Climate change was a major topic of discussion at this year's CHOGM, due to the proximity of the meeting to the Copenhagen climate change summit, but also because many Commonwealth states are particularly vulnerable to the effects of global warming.

The member states of the Commonwealth called for an “internationally legally binding agreement” on climate change to be agreed at the Copenhagen conference in December. Leaders also pledged support for a fund to help poorer countries tackle climate change. 

In the CHOGM Communique, Heads of Government, in the 60th anniversary of the Modern Commonwealth, adopted the Trinidad and Tobago Affirmation on Commonwealth Values and Principles.

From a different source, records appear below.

/-- The result that ADMIT gives a record (R449); a dismissed stream counts as admitted until the next bell (R450), and the third buffer ends with its
last row (R446). -/
def Device.admitResult (d : Device) (i : Nat) (s : Stream) : Nat :=
  let peers := (d.gate.streams.filter (fun kv => decide (kv.1 ≠ i ∧ kv.2.f 0 8 5 = s.f 0 8 5) && (decide (kv.2.state = 1) || kv.2.leaving))).map
    (fun kv => kv.2)
  if (d.stream i).state ≠ 0 then 1
  else if d.recordRange s then 2
  else if s.f 1 0 13 < s.f 2 0 12 + s.f 3 0 13 ∨ s.f 1 16 13 < s.f 2 16 12 + s.f 3 16 13 then 3
  else if 16 ≤ peers.length ∨ 99532800000 < (peers.map (fun p => p.rate)).sum + s.rate then 4
  else if d.sthBytes < (s.f 5 0 28 + 2 * s.f 6 0 28) * 4096 + s.f 4 16 12 * s.stride then 5
  else 0

/-- A record as ADMIT leaves it in cycle `now`: the counters stay, and nothing has arrived yet. -/
def Stream.accept (old : Stream) (now : Nat) (data : List Word) : Stream :=
  { data := data, skipped := old.skipped, normSat := old.normSat, lostPkt := old.lostPkt, latePkt := old.latePkt, dupPkt := old.dupPkt,
    badPkt := old.badPkt, discFrames := old.discFrames, countedAt := old.countedAt, counted := old.counted, state := 1, since := some now }

/-- ADMIT (R448, R449). -/
def Device.streamAdmit (d : Device) : Device :=
  let i := d.rf GAT 0 0x180 0 9
  let s := (d.stream i).accept d.now ((List.range 7).map (fun w => d.reg GAT 0 (0x1C0 + 4 * w)))
  let r := d.admitResult i s
  if r = 0 then (d.setStream i s).streamDone 0 else d.streamDone r

def execStreamAdmit (s : State) : Host.Outcome State Fault Refusal := s.act (Instr.wf .streamAdmit) Device.streamAdmit

/-- A stream's packets and decoding stop at once (R448); it counts as admitted until the next bell (R450). -/
def Stream.dismiss (s : Stream) : Stream :=
  if s.state = 1 then
    { s with state := 2, leaving := true, next := none, held := [], unit_ := none, lostFrom := none, units := [], scaling := none }
  else s

/-- DISMISS. -/
def Device.dismiss (d : Device) : Device :=
  let i := d.rf GAT 0 0x180 0 9
  (d.setStream i (d.stream i).dismiss).streamDone 0

def execDismiss (s : State) : Host.Outcome State Fault Refusal := s.act (Instr.wf .dismiss) Device.dismiss

/-- STREAM_BUFFERS_RELEASED: the reads begun before the bell have ended, and the record is free (R450). -/
def Device.buffersReleased (d : Device) (i : Nat) : Device :=
  let s := d.stream i
  if s.state = 2 ∧ !s.leaving ∧ !s.reading then d.setStream i { s with state := 0, bufs := [{}, {}, {}], picked := none, pickTs := none }
  else d

def execStreamBuffersReleased (stream : Nat) (s : State) : Host.Outcome State Fault Refusal :=
  s.act (Instr.wf (.streamBuffersReleased stream)) (fun d => d.buffersReleased stream)

/-- NORM_HI_C_WRITE: the four staged words enter the selected entry, unless it is a locked shadow entry (R69, R451). -/
def Device.normHiC (d : Device) (val : Word) : Device :=
  let d1 := d.setReg GAT 0 0x214 val
  let v := BitVec.ofNat 64 (d1.regN GAT 0 0x208 + d1.regN GAT 0 0x20C * 2 ^ 32)
  let c := BitVec.ofNat 64 (d1.regN GAT 0 0x210 + d1.regN GAT 0 0x214 * 2 ^ 32)
  if d.rf GAT 0 0x200 0 2 = 3 then d1
  else if d.shadowLocked && decide (d.rf GAT 0 0x200 12 1 ≠ d.activeNorm) then d1.busyWrite
  else { d1 with gate := { d1.gate with norm := KMap.set d1.gate.norm d1.normKey (v, c) (0, 0) } }

def execNormHiCWrite (val : Word) (s : State) : Host.Outcome State Fault Refusal :=
  s.act (Instr.wf (.normHiCWrite val)) (fun d => d.normHiC val)

/-! ### PTP, reflectometry, links -/

/-- PTP_STEP_NS: the signed value is added to the nanoseconds (R428). -/
def Device.ptpStep (d : Device) (val : Word) : Device :=
  { d with gate := { d.gate with ptpNs := wrapN 64 ((d.gate.ptpNs : Int) + sx 32 val.toNat) } }

def execPtpStepNs (val : Word) (s : State) : Host.Outcome State Fault Refusal :=
  s.act (Instr.wf (.ptpStepNs val)) (fun d => d.ptpStep val)

/-- Stock mode brings up a port whose link is up: joins for the 512 groups, and on port 2 a DHCPv4 client (R615). -/
def Device.stockPort (d : Device) (port : Nat) : Device :=
  let d1 := (List.range 512).foldl (fun a s => a.emit (.joinGroup port s)) (d.setB GAT 0 0x008 port true)
  if port = 2 then d1.emit .dhcpDiscover else d1

/-- A port's link goes up or down (R461, R463). -/
def Device.linkChange (d : Device) (port : Nat) (up : Bool) (speed : Nat) : Device :=
  let d1 := d.setB GAT 0 0x010 port up
  let d2 := if port = 2 then d1.setF GAT 0 0x010 3 2 (if up then speed else 0) else d1
  let d3 := (d2.raise GAT 0 5).log 0xB005 GAT 0 0 (port + 2 ^ 8 * b2n up)
  if d.stockMode && up then d3.stockPort port else d3

def execLinkChange (port : Nat) (up : Bool) (speed : Nat) (s : State) : Host.Outcome State Fault Refusal :=
  s.act (Instr.wf (.linkChange port up speed)) (fun d => d.linkChange port up speed)

/-- GATE_TDR_START: the link of port 2 goes down for the measurement (R459). -/
def Device.gateTdrStart (d : Device) : Device :=
  let d1 := ({ d with gate := { d.gate with tdr := true } }).emit (.tdrPulse 2)
  if d.rb GAT 0 0x010 2 then d1.linkChange 2 false 0 else d1

def execGateTdrStart (s : State) : Host.Outcome State Fault Refusal := s.act (Instr.wf .gateTdrStart) Device.gateTdrStart

/-- GATE_TDR_DONE: a state and a distance for each pair. -/
def Device.gateTdrDone (d : Device) (pairs : List (Nat × Nat)) : Device :=
  if !d.gate.tdr then d
  else
    let d1 := (pairs.zipIdx).foldl (fun a pi => a.setN GAT 0 (0x304 + 4 * pi.2) (pi.1.1 % 8 + pi.1.2 % 4096 * 256)) d
    ({ d1 with gate := { d1.gate with tdr := false } }).raise GAT 0 6

def execGateTdrDone (pairs : List (Nat × Nat)) (s : State) : Host.Outcome State Fault Refusal :=
  s.act (Instr.wf (.gateTdrDone pairs)) (fun d => d.gateTdrDone pairs)

end Sys2Proof.Machine
end

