def execReceiveQueueDrain (chan : Nat) (s : State) : Host.Outcome State Fault Refusal :=
  s.act (Instr.wf (.receiveQueueDrain chan)) (fun d => d.queueDrain chan)

/-! ### Messages (R477, R478) -/

/-- The oldest message of a type that has come on a link. -/
def Device.takeMsg (d : Device) (l type : Nat) : Option (AisleMsg × Device) :=
  let k := d.link l
  (k.inbox.find? (fun m => decide (m.type = type))).map (fun m =>
    (m, d.setLink l { k with inbox := dropFirst (fun x => decide (x.type = type)) k.inbox }))

/-- Take the message and do something with it. -/
def Device.withMsg (d : Device) (l type : Nat) (f : Device → AisleMsg → Device) : Device :=
  match d.takeMsg l type with
  | some x => f x.2 x.1
  | none => d

/-- Has a flooded message come before, or from this chip itself? -/
def Device.seenMsg (d : Device) (m : AisleMsg) : Bool :=
  decide (m.origin = d.chipIndex) || decide ((m.origin, m.type, m.number) ∈ d.aisles.seen)

/-- Remember a flooded message; numbers are 4 bits, so the last 8 of an origin and type are kept. -/
def Device.noteMsg (d : Device) (m : AisleMsg) : Device :=
  let mine := (d.aisles.seen.filter (fun x => decide (x.1 = m.origin ∧ x.2.1 = m.type))).reverse.take 7
  let others := d.aisles.seen.filter (fun x => !decide (x.1 = m.origin ∧ x.2.1 = m.type))
  { d with aisles := { d.aisles with seen := others ++ mine.reverse ++ [(m.origin, m.type, m.number)] } }

/-- A flooded message on its first arrival goes on, on every other link that is up, and takes effect (R478). -/
def Device.flooded (d : Device) (l type : Nat) (next : AisleMsg → AisleMsg) (f : Device → AisleMsg → Device) : Device :=
  d.withMsg l type (fun a m =>
    if a.seenMsg m then a
    else f (((a.upLinks.filter (fun x => decide (x ≠ l))).foldl (fun b x => b.pushCtl x (next m)) a).noteMsg m) m)

/-- HOPS of a forwarded message (R478). -/
def AisleMsg.hop (m : AisleMsg) : AisleMsg := { m with c := m.c + 1 }

/-! ### The hush of other chips (R232, R479) -/

/-- Does a request of another chip hush cycle `x` here? -/
def Device.remoteAt (d : Device) (x : Nat) : Bool :=
  d.aisles.remote.any (fun r => decide (r.from_ ≤ x) && (match r.to_ with | some t => decide (x < t) | none => true))

/-- Source 6 holds its request from 3 cycles before a remote hush to 3 cycles before its end; a message that comes later than that changes what
the delay of R231 already holds. -/
def Device.syncRemote (d : Device) : Device :=
  let live := d.aisles.remote.filter (fun r => match r.to_ with | some t => decide (d.now < t) | none => true)
  let d1 := { d with aisles := { d.aisles with remote := live } }
  let delay := (d.bell.delay.zipIdx).map (fun li => if d1.remoteAt (d.now + 2 - li.2) then insertNew 6 li.1 else dropAll 6 li.1)
  let d2 := { d1 with bell := { d1.bell with delay := delay } }
  if d1.remoteAt (d.now + 3) then d2.hushRequest 6 else d2.hushDrop 6

/-- The local cycle that a STAMP names, on the market's bell-aligned timebase. -/
def Device.stampCycle (d : Device) (bell cycle : Nat) : Int :=
  let start : Int := (d.now : Int) - d.rf BEL 0 0x128 0 24
  if bell = d.bellCount % 256 then start + cycle
  else if bell = (d.bellCount + 1) % 256 then start + d.rf BEL 0 0x12C 0 24 + cycle
  else start - d.bell.prevLen + cycle

/-- HUSH_LATE (R479): a message has come `late` cycles after its cycle. -/
def Device.hushLate (d : Device) (origin late : Nat) : Device :=
  ((d.count16 AIS 8 0x030).raise AIS 8 2).log 0xB204 AIS 8 0 (origin + late % 65536 * 2 ^ 32)

/-- A remote request starts: from its cycle, or from the cycle after its arrival when that has passed. -/
def Device.remoteStart (d : Device) (m : AisleMsg) : Device :=
  let stamp := d.stampCycle m.a m.b
  let due := stamp + 3 + 32 * m.c
  let late := decide (due < d.now)
  let d1 := if late then d.hushLate m.origin ((d.now : Int) + 1 - due).toNat else d
  let hush : RemoteHush := ⟨m.origin, stamp, if late then d.now + 1 else due.toNat, none⟩
  { d1 with aisles := { d1.aisles with remote := d1.aisles.remote ++ [hush] } }.syncRemote

/-- A remote request ends, after its full length; an end that comes after that takes effect in the cycle after its arrival. -/
def Device.remoteEnd (d : Device) (m : AisleMsg) : Device :=
  let stamp := d.stampCycle m.a m.b
  match (d.aisles.remote.reverse).find? (fun r => decide (r.origin = m.origin) && r.to_.isNone) with
  | none => d
  | some r =>
    let due := r.from_ + (stamp - r.stamp).toNat
    let late := decide (due < d.now)
    let d1 := if late then d.hushLate m.origin (d.now + 1 - due) else d
    let to_ := if late then d.now + 1 else due
    { d1 with aisles := { d1.aisles with
        remote := d1.aisles.remote.map (fun (x : RemoteHush) => if x = r then { x with to_ := some to_ } else x) } }.syncRemote

def execHushStart (link : Nat) (s : State) : Host.Outcome State Fault Refusal :=
  s.act (Instr.wf (.hushStart link)) (fun d => d.flooded link 1 AisleMsg.hop (fun a m => a.remoteStart m))

def execHushEnd (link : Nat) (s : State) : Host.Outcome State Fault Refusal :=
  s.act (Instr.wf (.hushEnd link)) (fun d => d.flooded link 2 AisleMsg.hop (fun a m => a.remoteEnd m))

/-! ### The bell of the master (R481 to R483) -/

/-- MASTER_LAT. -/
def Device.masterLat (d : Device) : Nat := d.rf AIS 8 0x110 0 22

/-- The length of the round in progress on a follower. -/
def Device.setRound (d : Device) (len : Int) : Device := d.setF BEL 0 0x12C 0 24 len.toNat

/-- BELL on a follower: bell 0 rings on arrival; a later one aligns the next bell. -/
def Device.bellCame (d : Device) (m : AisleMsg) : Device :=
  if !d.follows then d
  else if !d.bellsRing then
    if m.a = 0 then
      let d0 := { d with bell := { d.bell with waiting := true, count := 0, acc := 0, firstChecked := 2, grid := none } }
      let d1 := d0.ringBell.setRound ((m.b : Int) - rheDiv d.masterLat 64)
      { d1 with aisles := { d1.aisles with bellSeen := true, missed := false } }
    else d
  else if m.a = d.bell.count % 65536 then
    let err := (d.masterLat : Int) - 64 * d.rf BEL 0 0x128 0 24
    let d1 := (d.setN AIS 8 0x114 (wrapN 16 err)).setRound ((m.b : Int) - clampI (-2) 2 (rheDiv err 64))
    { d1 with aisles := { d1.aisles with bellSeen := true, missed := false } }
  else d

def execBellMessage (link : Nat) (s : State) : Host.Outcome State Fault Refusal :=
  s.act (Instr.wf (.bellMessage link)) (fun d => d.flooded link 3 id (fun a m => a.bellCame m))

/-- BELL_MISS at the guard cycle; the second in a row is MASTER_LOST (R483). -/
def Device.bellMiss (d : Device) : Device :=
  if !d.follows || !d.bellsRing || d.aisles.bellSeen then d
  else
    let d1 := ((d.count16 AIS 8 0x034).raise AIS 8 0).log 0xB205 AIS 8 0 (d.bell.count % 2 ^ 24)
    let d2 := if d.aisles.missed then ((d1.setB AIS 8 0x010 0 true).raise AIS 8 1).log 0xB206 AIS 8 0 0 else d1
    { d2 with aisles := { d2.aisles with missed := true } }

def execBellMiss (s : State) : Host.Outcome State Fault Refusal := s.act (Instr.wf .bellMiss) Device.bellMiss

/-! ### Reports and decisions (R480) -/

/-- UP_READY: remembered by link, and passed on once everything behind this chip is ready. -/
def Device.upReady (d : Device) (l : Nat) : Device :=
  d.withMsg l 4 (fun a m =>
    let a1 := { a with aisles := { a.aisles with upSeen := insertNew (m.a, l) a.aisles.upSeen } }
    (a1.relayReady m.a).startMarket)

def execUpReady (link : Nat) (s : State) : Host.Outcome State Fault Refusal :=
  s.act (Instr.wf (.upReady link)) (fun d => d.upReady link)

/-- UP_HALT: the master halts at the next decision; the others pass it on (R249, R478). -/
def Device.upHalt (d : Device) (l : Nat) : Device :=
  d.withMsg l 5 (fun a m =>
    if !a.follows then { a with bell := { a.bell with halting := true } }
    else a.pushCtl (a.rf AIS 8 0x010 4 3) m)

def execUpHalt (link : Nat) (s : State) : Host.Outcome State Fault Refusal :=
  s.act (Instr.wf (.upHalt link)) (fun d => d.upHalt link)

/-- A decision of the master; one that comes at or after its bell is CMD_LATE (R480). -/
def Device.decided (d : Device) (m : AisleMsg) : Device :=
  if (m.b + 2 ^ 24 - d.nextBell % 2 ^ 24) % 2 ^ 24 < 2 ^ 23 then
    { d with bell := { d.bell with decided := insertNew (m.a, m.b) d.bell.decided } }
  else ((d.raise AIS 8 4).log 0xB208 AIS 8 0 (m.a + m.b * 2 ^ 16)).reportHalt 3

def execDecideMsg (link : Nat) (s : State) : Host.Outcome State Fault Refusal :=
  s.act (Instr.wf (.decideMsg link)) (fun d => d.flooded link 6 id (fun a m => a.decided m))

/-! ### Training and discovery (R484, R485, R487) -/

/-- Identity digest as DISCOVER carries it: the low 32 bits of the SHA-512 of the identity public key (assumption 61). -/
def Device.digest32 (d : Device) : Nat := leNat ((sha d.idPub).take 4)

/-- The latency of one hop after training, in cycles (R484). -/
def hopLatency : Nat := 32

/-- DUP_CHIP. -/
def Device.dupChip (d : Device) (chip : Nat) : Device := (d.raise AIS 8 3).log 0xB207 AIS 8 0 chip

/-- A DISCOVER of another chip. -/
def Device.discovered (d : Device) (l : Nat) (m : AisleMsg) : Device :=
  let lats := (d.aisles.lats.filter (fun x => !decide (x.1 = l ∧ x.2.1 = m.origin))) ++ [(l, m.origin, 64 * (m.b + hopLatency))]
  let known := d.aisles.digests.find? (fun x => decide (x.1 = m.origin))
  let digests := if known.isSome then d.aisles.digests else d.aisles.digests ++ [(m.origin, m.a)]
  let d1 := { d with aisles := { d.aisles with lats := lats, digests := digests } }.setN AIS 8 0x10C (digests.length + 1)
  let d2 := if known.isSome ∧ known ≠ some (m.origin, m.a) then d1.dupChip m.origin else d1
  let master := (d.loader.running.bind (fun i => i.market d.chipIndex)).map (fun x => x.2.master)
  if d.rb AIS 8 0x010 7 && decide (d.rf AIS 8 0x010 4 3 = l) && decide (master = some m.origin) then d2.setN AIS 8 0x110 (64 * (m.b + hopLatency))
  else d2
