/-- The straps are latched, and the device leaves reset (R606). FLASH_MODE 3 is read as 0. -/
def Device.leaveReset (d : Device) : Device :=
  let s := d.boot.pinStraps
  let mode := if s.flashMode = 3 then 0 else s.flashMode.toNat
  let v := b2n s.pullCfg + 2 * b2n s.enroll + 4 * mode + 16 * b2n s.refclkSel + 32 * b2n s.stockForce
  let d1 := ((d.setN CLK 0 0x184 v).setB TRS 0 0x010 3 s.pullCfg).setB WRD 0 0x010 3 s.enroll
  { d1 with boot := { d1.boot with held := false } }

/-- PERST_RELEASE: PERST# rises. While an instruction that takes pins is in force the device stays in reset (R634). -/
def Device.perstRelease (d : Device) (straps : Straps) : Device :=
  if d.boot.perstHigh then d
  else
    let d1 := { d with boot := { d.boot with perstHigh := true, pinStraps := straps } }
    if takesPins d.jtag.ir then d1 else d1.leaveReset

def execPerstRelease (straps : Straps) (s : State) : Host.Outcome State Fault Refusal :=
  s.actAlways (Instr.wf (.perstRelease straps)) (fun d => d.perstRelease straps)

/-- A chip reset keeps the PCI Express link and the MSI-X table, the latched straps and a thermal trip (R582, R606, R607). -/
def Device.chipReset (d : Device) : Device :=
  let d1 := d.afterReset 2 (d.rb CLK 0 0x180 3)
  let d2 := { d1 with
    host := { d1.host with msix := d.host.msix, pba := d.host.pba }
    gate := { d1.gate with stopped := d.boot.tripped }
    boot := { d1.boot with perstHigh := true, pinStraps := d.boot.pinStraps, tripped := d.boot.tripped } }
  let d3 := d2.leaveReset
  (((d3.setF HST 0 0x010 8 4 (d.rf HST 0 0x010 8 4)).setF HST 0 0x010 12 4 (d.rf HST 0 0x010 12 4)).setB STW 0 0x010 2 d.boot.tripped)

/-- WATCHDOG_EXPIRE: the count has reached WDOG.MS (R609). -/
def Device.watchdogExpire (d : Device) : Device :=
  if d.rf CLK 0 0x188 0 16 ≠ 0 ∧ d.rf CLK 0 0x188 0 16 ≤ d.boot.wdog then d.chipReset else d

def execWatchdogExpire (s : State) : Host.Outcome State Fault Refusal := s.act (Instr.wf .watchdogExpire) Device.watchdogExpire

/-- WDOG_KICK: only the key 0x5A3C restarts the count. -/
def Device.wdogKick (d : Device) (key : BitVec 16) : Device :=
  if key = 0x5A3C then { d with boot := { d.boot with wdog := 0, wdogCycles := 0 } } else d

def execWdogKick (key : BitVec 16) (s : State) : Host.Outcome State Fault Refusal :=
  s.act (Instr.wf (.wdogKick key)) (fun d => d.wdogKick key)

/-! ### The boot ROM (R552, R567, R611) -/

/-- Verification of a firmware slot; an empty flash fails step 1. -/
def Device.slotFault (d : Device) (o : Option SignedObject) : Option Nat :=
  match o with
  | none => some 0x9001
  | some x => d.verifies x 1 (192 * 1024) true

/-- A slot that fails is recorded. -/
def Device.noteSlot (d : Device) (f : Option Nat) : Device := match f with | some c => d.verifyFail.wrdFault c | none => d

/-- The ROM is to run stock mode, for a reason of STOCK_WHY. -/
def Device.romStock (d : Device) (why : Nat) : Device := { d with boot := { d.boot with stockDue := true } }.setF CLK 0 0x180 6 2 why

/-- The body of the chosen slot is copied into Clerk SRAM and runs. -/
def Device.runFirmware (d : Device) (slot : Nat) (o : SignedObject) : Device :=
  let words := (List.range ((o.content.length + 3) / 4)).foldl (fun (m : KMap (BitVec 39)) i =>
    KMap.set m i (BitVec.ofNat 39 (leNat ((o.content.drop (4 * i)).take 4))) 0) []
  { d with
    clerk := words
    boot := { d.boot with firmware := true }
    warden := { d.warden with fwSvn := o.svn, fwDigest := o.part 32 64 } }.setF CLK 0 0x180 4 1 slot

/-- Which slot runs: of those that are verified, and whose copy matches its digest, the one with the higher SVN, slot A when equal (R567, R611). -/
def Device.chooseSlot (d : Device) (inp : BootInputs) : Device :=
  let fa := d.slotFault inp.slotA
  let fb := d.slotFault inp.slotB
  let d1 := (d.noteSlot fa).noteSlot fb
  let a := if fa.isNone && inp.copyOk.1 then inp.slotA else none
  let b := if fb.isNone && inp.copyOk.2 then inp.slotB else none
  match a, b with
  | some x, some y => if x.svn < y.svn then d1.runFirmware 1 y else d1.runFirmware 0 x
  | some x, none => d1.runFirmware 0 x
  | none, some y => d1.runFirmware 1 y
  | none, none => (d1.romStock 0).log 0xB501 WRD 0 0 (fa.getD 0 + fb.getD 0 * 2 ^ 16)

/-- PLL_LOCK_BOOT: the PLLs have locked and the boot ROM runs. While a rail is low it waits (R605). -/
def Device.pllLock (d : Device) (inp : BootInputs) : Device :=
  if d.boot.romDone || d.rb CLK 0 0x180 9 || inp.railsLow then d
  else
    let d1 := { d with
      clerk := []
      boot := { d.boot with romDone := true }
      warden := { d.warden with secret := if inp.pufOk then inp.deviceSecret else [], rpmcOk := inp.rpmcAuth } }
    let d2 := ((d1.setB WRD 0 0x010 0 (!inp.pufOk)).setB WRD 0 0x010 2 inp.rpmc).showFloors
    if d2.rb CLK 0 0x184 5 then d2.romStock 2
    else if !inp.pufOk then d2.romStock 1
    else d2.chooseSlot inp

def execPllLockBoot (inp : BootInputs) (s : State) : Host.Outcome State Fault Refusal :=
  s.act (Instr.wf (.pllLockBoot inp)) (fun d => d.pllLock inp)

/-- SUPPLY_HOLD: a rail is still low after 10 ms. The event names the lowest rail whose reading is below UV (R605). -/
def Device.supplyHold (d : Device) : Device :=
  if d.boot.romDone then d
  else
    let low := (List.range 16).find? (fun i => d.rb STW 0 (0x100 + 4 * i) 16
      && decide (d.rf STW 0 (0x100 + 4 * i) 0 10 < d.rf STW 0 (0x180 + 4 * i) 0 10))
    let detail := match low with
      | some i => i + d.rf STW 0 (0x100 + 4 * i) 0 10 * 2 ^ 16
      | none => d.free.toNat % 2 ^ 26
    (d.useFree.setB CLK 0 0x180 9 true).log 0xB602 STW 0 0 detail

def execSupplyHold (s : State) : Host.Outcome State Fault Refusal := s.act (Instr.wf .supplyHold) Device.supplyHold

/-! ### Boot firmware (R612, R613) -/

/-- Every Depot word, spare bank included, and every stall store word is zero. -/
def Device.zeroMemories (d : Device) : Device :=
  { d with
    depot := { d.depot with mem := [], spares := [] }
    store := []
    storeSpare := []
    boot := { d.boot with zeroed := true } }

/-- The owner record in the flash; one that fails leaves the device unowned. -/
def Device.bootOwner (d : Device) (o : Option SignedObject) : Device :=
  match o with
  | none => d
  | some x => match d.verifies x 3 3584 true with
    | some c => d.verifyFail.wrdFault c
    | none => { d with warden := { d.warden with owner := some (ownerOf x) } }.showFloors

/-- The Reserve record; one that fails is ignored, and RESERVE_BAD is written (R567, R597). -/
def Device.bootReserve (d : Device) (o : Option SignedObject) : Device :=
  match o with
  | none => d
  | some x => match d.verifies x 5 (8192 - 512) true with
    | some c => (d.verifyFail.wrdFault c).log 0xB502 WRD 0 0 c
    | none =>
      let d1 := d.adoptRecord x.svn x.content
      if d1.rb WRD 0 0x010 2 then d1.raiseFloor 3 x.svn else d1

/-- BOOT_FIRMWARE_START: the memories are zeroed, the Ledger ring is allocated where firmware chooses, cause BOOT ends, and the records
are verified. -/
def Device.firmwareStart (d : Device) (owner reserve : Option SignedObject) : Device :=
  if !d.boot.firmware || d.boot.zeroed then d
  else
    let f := d.free.toNat
    let d1 := ((d.zeroMemories.setN LDG 0 0x100 (f % 2048 * 2 ^ 16)).setN LDG 0 0x104 (8 + f / 2048 % 9)).useFree
    let d2 := { d1 with boot := { d1.boot with booting := false } }
    (d2.bootOwner owner).bootReserve reserve

def execBootFirmwareStart (owner reserve : Option SignedObject) (s : State) : Host.Outcome State Fault Refusal :=
  s.act (Instr.wf (.bootFirmwareStart owner reserve)) (fun d => d.firmwareStart owner reserve)

/-- STOREHOUSE_TRAINED: the fitted capacity is known, and every line is zero. -/
def Device.sthTrained (d : Device) (gib : Nat) : Device :=
  if !d.boot.zeroed || d.boot.sthZeroed then d
  else { d with sth := { d.sth with mem := [] }, boot := { d.boot with sthZeroed := true } }.setF STH 0 0x010 0 1 1 |>.setF STH 0 0x010 16 7 gib

def execStorehouseTrained (gib : Nat) (s : State) : Host.Outcome State Fault Refusal :=
  s.act (Instr.wf (.storehouseTrained gib)) (fun d => d.sthTrained gib)

/-- PREP_DONE: a LOAD that waited for it runs (R613). -/
def Device.prepDone (d : Device) : Device :=
  if !d.boot.sthZeroed || d.rb CLK 0 0x180 8 then d
  else
    let d1 := d.setB CLK 0 0x180 8 true
    match d1.loader.waitPrep with
    | some full => { d1 with loader := { d1.loader with waitPrep := none } }.startLoad full
    | none => d1
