-- ==== Sys2Proof/Machine/Step.lean ====
section
/-! DEFINITION. The step: the command at the front of the queue, or one cycle of the clock while none waits. -/

namespace Sys2Proof.Machine

/-- The oldest waiting command runs on the state with the rest of the queue. With no command waiting, one cycle of MCLK passes
(a design choice, assumption 1). -/
def step (s : State) : Host.Outcome State Fault Refusal :=
  match s.pending with
  | [] => .next { s with dev := s.dev.tick.settle }
  | c :: rest => exec c { s with pending := rest }

/-- The command that a word spells is put at the front of the queue; no word spells one. -/
def State.withFetchWord (s : State) (nbits w : Nat) : State :=
  match decodeTableWord nbits w with
  | some c => { s with pending := c :: s.pending }
  | none => s

end Sys2Proof.Machine
end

Commonwealth Heads of Government in the The Declaration of Port of Spain affirmed the key role of partnerships in forging a more sustainable and equitable future for all people.

 

Leaders agreed to admit Rwanda which becomes the 54th member of the Commonwealth. Commonwealth Secretary-General Kamalesh Sharma telephoned Rwanda’s President, Paul Kagame, late on 28 November 2009 to convey the leaders’ decision. 

The Commonwealth Heads of Government welcomed the emphasis on young people in its Declaration on young people , titled ‘Investing in young people’.  They "welcomed the emphasis on young people with its theme of thecommonwealth@60: ‘serving a new generation’..." and "acknowledged "with gratitude the role and active contributions of young people in promoting development, peace, democracy, and in protecting and promoting other Commonwealth values such as tolerance and understanding, including respect for other cultures. We recognise that the future successes of the Commonwealth rest with the continued commitments and contributions in these ways of our young people."

The Declaration noted "the principles of youth development endorsed by Commonwealth Youth Ministers, and affirm our own support for the Commonwealth Plan of Action for Youth Empowerment." 

Gender equality is one of the fundamental principles of the Commonwealth. The Commonwealth’s work towards advancing gender equality is guided by the Commonwealth Plan of Action for Gender Equality 2005-2015. To take stock of the real impact on the lives of women in the Commonwealth, a Mid Term Review of its Plan of Action for Gender Equality 2005-2015 was launched.

Other highlights:

  • Heads urged the Secretary-General to work with Commonwealth countries to “develop options for strengthening the relationship between Commonwealth members and the G-20 as well as with other relevant multilateral fora.”

  • Commonwealth leaders called on the Secretariat to provide assistance to countries keen on sharing information on issues relating to the Reform of International Institutions.

  • The Secretariat was requested to continue implementing all elements of the Lake Victoria Commonwealth Climate Change Action Plan, with a particular emphasis on “supporting small states and least developed countries in advancing their own strategies and policy frameworks on adaptation and towards carbon-neutral and climate-resilient economies.” The Secretary-General was also asked to explore “the potential for a partnership between the Commonwealth, the World Bank and others, to provide specific programmes of support to vulnerable countries”.

  • Heads urged “the Secretariat to continue work in all the areas that would assist small states in their endeavour to implement crisis-resilient growth and development strategies.”

The CHOGM is the supreme body of the Commonwealth. It is convened every two years to review global, political and economic developments and to conduct a strategic overview of the Commonwealth's work in support of the interests of member countries.

The objective of this Summit is to engage leaders of the Commonwealth in discussing global and Commonwealth issues and to agree upon collective policies and initiatives. All nations, regardless of size, have an equal say and vote at this meeting. All CHOGM decisions and initiatives are reached only by consensus.

CHOGMs are distinct from other international meetings in that heads of government meet in an informal retreat setting.